**Supplied data:**
/-- Every command but the reset answers a next state, and the relation holds across it. -/
theorem Steps.exec (c : Instr) (s : State) (nr : ∀ p a, c ≠ .powerOnReset p a) :
    ∃ t, exec c s = .next t ∧ R s t := by
  cases c
  case powerOnReset p a => exact absurd rfl (nr p a)
  case frameArrival p bytes =>
    simp only [Machine.exec, execFrameArrival]
    split
    · exact ⟨_, rfl, w.putPort s p _ ⟨rfl, rfl, rfl, rfl, rfl⟩⟩
    · exact ⟨_, rfl, w.putPort s p _ ⟨rfl, rfl, rfl, rfl, rfl⟩⟩
    · exact ⟨_, rfl, w.arrive s p _ _ (fun t => w.consumeFrame t p _)⟩
  case demand => exact ⟨_, rfl, w.arrive s _ _ _ (fun t => w.consumeDemand t _ _ _ _ _ _)⟩
  case axleSpeed => exact ⟨_, rfl, w.arrive s _ _ _ (fun t => w.consumeSpeeds t _ _ _ _)⟩
  case groundSpeed => exact ⟨_, rfl, w.arrive s _ _ _ (fun t => w.consumeGround t _ _ _ _ _)⟩
  case effortReport => exact ⟨_, rfl, w.arrive s _ _ _ (fun t => w.consumeEffort t _ _ _ _ _ _)⟩
  case pressureReport => exact ⟨_, rfl, w.arrive s _ _ _ (fun t => w.consumePressure t _ _ _ _ _ _)⟩
  case transmissionComplete p =>
    simp only [Machine.exec, execTransmissionComplete]
    split
    · exact ⟨_, rfl, w.trans (w.sent s p) (w.finish _)⟩
    · exact ⟨_, rfl, w.refl s⟩
  case silenceTimerExpiry p =>
    simp only [Machine.exec, execSilenceTimerExpiry]
    split
    · exact ⟨_, rfl, w.trans (w.trans (w.putPort s p { s.port p with silenceTimer := none, silent := true }
        ⟨rfl, rfl, rfl, rfl, rfl⟩) (w.handOn _ _)) (w.finish _)⟩
    · exact ⟨_, rfl, w.refl s⟩
  case stationFreshnessExpiry a => exact ⟨_, rfl, w.trans (w.expireFresh s a) (w.finish _)⟩
  case stationConcealExpiry a => exact ⟨_, rfl, w.trans (w.expireConceal s a) (w.finish _)⟩
  case axleFreshnessExpiry g => exact ⟨_, rfl, w.trans (w.expireSample s g) (w.finish _)⟩
  case axleConcealExpiry g => exact ⟨_, rfl, w.trans (w.expireSampleConceal s g) (w.finish _)⟩
  case releaseConfirmExpiry =>
    simp only [Machine.exec, execReleaseConfirmExpiry]
    split
    · exact ⟨_, rfl, w.trans (w.enterReleased s _) (w.finish _)⟩
    · exact ⟨_, rfl, w.refl s⟩
  case referenceLostExpiry =>
    simp only [Machine.exec, execReferenceLostExpiry]
    split
    · exact ⟨_, rfl, w.trans (w.trans (w.slide s _) (w.handOn _ _)) (w.finish _)⟩
    · exact ⟨_, rfl, w.refl s⟩
  case allowanceTimerExpiry i =>
    simp only [Machine.exec, execAllowanceTimerExpiry]
    split
    · exact ⟨_, rfl, w.trans (w.singleAxle s i _) (w.finish _)⟩
    · exact ⟨_, rfl, w.refl s⟩
  case dumpTimerExpiry =>
    simp only [Machine.exec, execDumpTimerExpiry]
    split
    · exact ⟨_, rfl, w.trans (w.moveAir s _) (w.finish _)⟩
    · exact ⟨_, rfl, w.refl s⟩
  case holdTimerExpiry =>
    simp only [Machine.exec, execHoldTimerExpiry]
    split
    · exact ⟨_, rfl, w.trans (w.moveAir s _) (w.finish _)⟩
    · exact ⟨_, rfl, w.refl s⟩
  case stepTimerExpiry =>
    simp only [Machine.exec, execStepTimerExpiry]
    split
    · exact ⟨_, rfl, w.trans (w.trans (w.moveAir s _) (w.callEvalIf _ _)) (w.finish _)⟩
    · exact ⟨_, rfl, w.refl s⟩
  case mismatchTimerExpiry =>
    simp only [Machine.exec, execMismatchTimerExpiry]
    split
    · exact ⟨_, rfl, w.trans (w.trans (w.putAir s _) (w.handOn _ _)) (w.finish _)⟩
    · exact ⟨_, rfl, w.refl s⟩
  case handoverTimerExpiry =>
    simp only [Machine.exec, execHandoverTimerExpiry]
    split
    · exact ⟨_, rfl, w.trans (w.evaluate s true) (w.finish _)⟩
    · exact ⟨_, rfl, w.refl s⟩
  case refreshTimerExpiry k =>
    simp only [Machine.exec, execRefreshTimerExpiry]
    split
    · next x => exact ⟨_, rfl, w.trans (w.refreshOutput s k (of_decide_eq_true x.2)) (w.finish _)⟩
    · exact ⟨_, rfl, w.refl s⟩
  case claimHeaderWriteComplete k =>
    simp only [Machine.exec, execClaimHeaderWriteComplete]
    split
    · exact ⟨_, rfl, w.trans (w.claimed s k _) (w.finish _)⟩
    · exact ⟨_, rfl, w.refl s⟩
  case commitEraseComplete =>
    simp only [Machine.exec, execCommitEraseComplete]
    split
    · next h => exact ⟨_, rfl, w.trans (w.commitErased s _ (commitOp_current h).1) (w.finish _)⟩
    all_goals exact ⟨_, rfl, w.refl s⟩
  case recordCellWriteComplete =>
    simp only [Machine.exec, execRecordCellWriteComplete]
    split
    · next h => exact ⟨_, rfl, w.trans (w.cellWritten s _ _ (commitOp_current h).1) (w.finish _)⟩
    all_goals exact ⟨_, rfl, w.refl s⟩
  case commitHeaderWriteComplete =>
    simp only [Machine.exec, execCommitHeaderWriteComplete]
    split
    · exact ⟨_, rfl, w.refl s⟩
    · next h =>
      split
      · exact ⟨_, rfl, w.trans (w.committed s _ _ h) (w.finish _)⟩
      · exact ⟨_, rfl, w.refl s⟩
  case protectHeaderWriteComplete k =>
    simp only [Machine.exec, execProtectHeaderWriteComplete]
    split
    · exact ⟨_, rfl, w.trans (w.popped s k _) (w.finish _)⟩
    · exact ⟨_, rfl, w.refl s⟩
  case eraseComplete k =>
    simp only [Machine.exec, execEraseComplete]
    split
    · exact ⟨_, rfl, w.trans (w.freed s k) (w.finish _)⟩
    · exact ⟨_, rfl, w.refl s⟩
  case eraseHeaderWriteComplete k =>
    simp only [Machine.exec, execEraseHeaderWriteComplete]
    split
    · exact ⟨_, rfl, w.trans (w.popped s k _) (w.finish _)⟩
    · exact ⟨_, rfl, w.refl s⟩
  case scanOperationComplete =>
    simp only [Machine.exec, execScanOperationComplete]
    split
    · next h => exact ⟨_, rfl, w.trans (w.scanned s _ h) (w.finish _)⟩
    · exact ⟨_, rfl, w.refl s⟩
  case identify h => exact ⟨_, rfl, w.request s h _ _ _ _ w.refl⟩
  case readStatus h b => exact ⟨_, rfl, w.request s h _ _ _ _ (fun u => w.takeReadStatus u b)⟩
  case setMode h b => exact ⟨_, rfl, w.request s h _ _ _ _ (fun u => w.takeSetMode u b)⟩
  case setNotice h a e => exact ⟨_, rfl, w.request s h _ _ _ _ (fun u => w.setNotice u _ a e)⟩
  case restart h => exact ⟨_, rfl, w.request s h _ _ _ _ w.restart⟩
  case setPort h a b c => exact ⟨_, rfl, w.request s h _ _ _ _ (fun u => w.setPort u a b c)⟩
  case readPort h a => exact ⟨_, rfl, w.request s h _ _ _ _ (fun u => w.takeReadPort u a)⟩
  case setStation h _ _ _ _ _ _ _ _ _ _ => exact ⟨_, rfl, w.request s h _ _ _ _ (fun u => w.takeSetStation u _)⟩
  case clearStation h a => exact ⟨_, rfl, w.request s h _ _ _ _ (fun u => w.takeClearStation u a)⟩
  case readStation h a => exact ⟨_, rfl, w.request s h _ _ _ _ (fun u => w.takeReadStation u a)⟩
  case setMatch h _ _ _ _ _ _ _ => exact ⟨_, rfl, w.request s h _ _ _ _ (fun u => w.takeSetMatch u _ _ _ _ _ _ _)⟩
  case readAxle h => exact ⟨_, rfl, w.request s h _ _ _ _ (fun u => w.takeReadAxle u h)⟩
  case restoreAxle h => exact ⟨_, rfl, w.request s h _ _ _ _ (fun u => w.takeRestoreAxle u h)⟩
  case readBogie h b => exact ⟨_, rfl, w.request s h _ _ _ _ (fun u => w.takeReadBogie u h b)⟩
  case setRestriction h _ _ _ _ _ _ _ _ _ _ => exact ⟨_, rfl, w.request s h _ _ _ _ (fun u => w.setRestriction u _ _)⟩
  case readRestrictions h b => exact ⟨_, rfl, w.request s h _ _ _ _ (fun u => w.takeReadRestrictions u b)⟩
  case ackRestrictions h m => exact ⟨_, rfl, w.request s h _ _ _ _ (fun u => w.ackRestrictions u m)⟩
  case setLimiter h a b => exact ⟨_, rfl, w.request s h _ _ _ _ (fun u => w.setLimiter u a b)⟩
  case loadSegment h a l => exact ⟨_, rfl, w.request s h _ _ _ _ (fun u => w.takeLoadSegment u a l)⟩
  case adopt h => exact ⟨_, rfl, w.request s h _ _ _ _ w.takeAdopt⟩
  case discardStaged h => exact ⟨_, rfl, w.request s h _ _ _ _ w.takeDiscardStaged⟩
  case setRecorder h _ _ _ _ => exact ⟨_, rfl, w.request s h _ _ _ _ (fun u => w.setRecorder u _ _ _ _)⟩
  case readIncidents h b => exact ⟨_, rfl, w.request s h _ _ _ _ (fun u => w.takeReadIncidents u b)⟩
  case setCursor h a i => exact ⟨_, rfl, w.request s h _ _ _ _ (fun u => w.takeSetCursor u a i)⟩
  case readRecords h => exact ⟨_, rfl, w.request s h _ _ _ _ w.takeReadRecords⟩
  case protect h b => exact ⟨_, rfl, w.request s h _ _ _ _ (fun u => w.guard u true b)⟩
  case unprotect h b => exact ⟨_, rfl, w.request s h _ _ _ _ (fun u => w.guard u false b)⟩
  case eraseIncident h b => exact ⟨_, rfl, w.request s h _ _ _ _ (fun u => w.erase u b)⟩
  case trigger h b l => exact ⟨_, rfl, w.request s h _ _ _ _ (fun u => w.takeTrigger u h b l)⟩
  case unknownRequestCode h b l => exact ⟨_, rfl, w.request s h _ _ _ _ w.refl⟩

end

end Sys2Proof.Machine
end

**Instructions for the task:**
Nothing but the lines from the one containing "case protect h" through the final line of the data above is to be reproduced, each exactly as written.

**Exercise solution:**
  case protect h b => exact ⟨_, rfl, w.request s h _ _ _ _ (fun u => w.guard u true b)⟩
  case unprotect h b => exact ⟨_, rfl, w.request s h _ _ _ _ (fun u => w.guard u false b)⟩
  case eraseIncident h b => exact ⟨_, rfl, w.request s h _ _ _ _ (fun u => w.erase u b)⟩
  case trigger h b l => exact ⟨_, rfl, w.request s h _ _ _ _ (fun u => w.takeTrigger u h b l)⟩
  case unknownRequestCode h b l => exact ⟨_, rfl, w.request s h _ _ _ _ w.refl⟩

end

end Sys2Proof.Machine
end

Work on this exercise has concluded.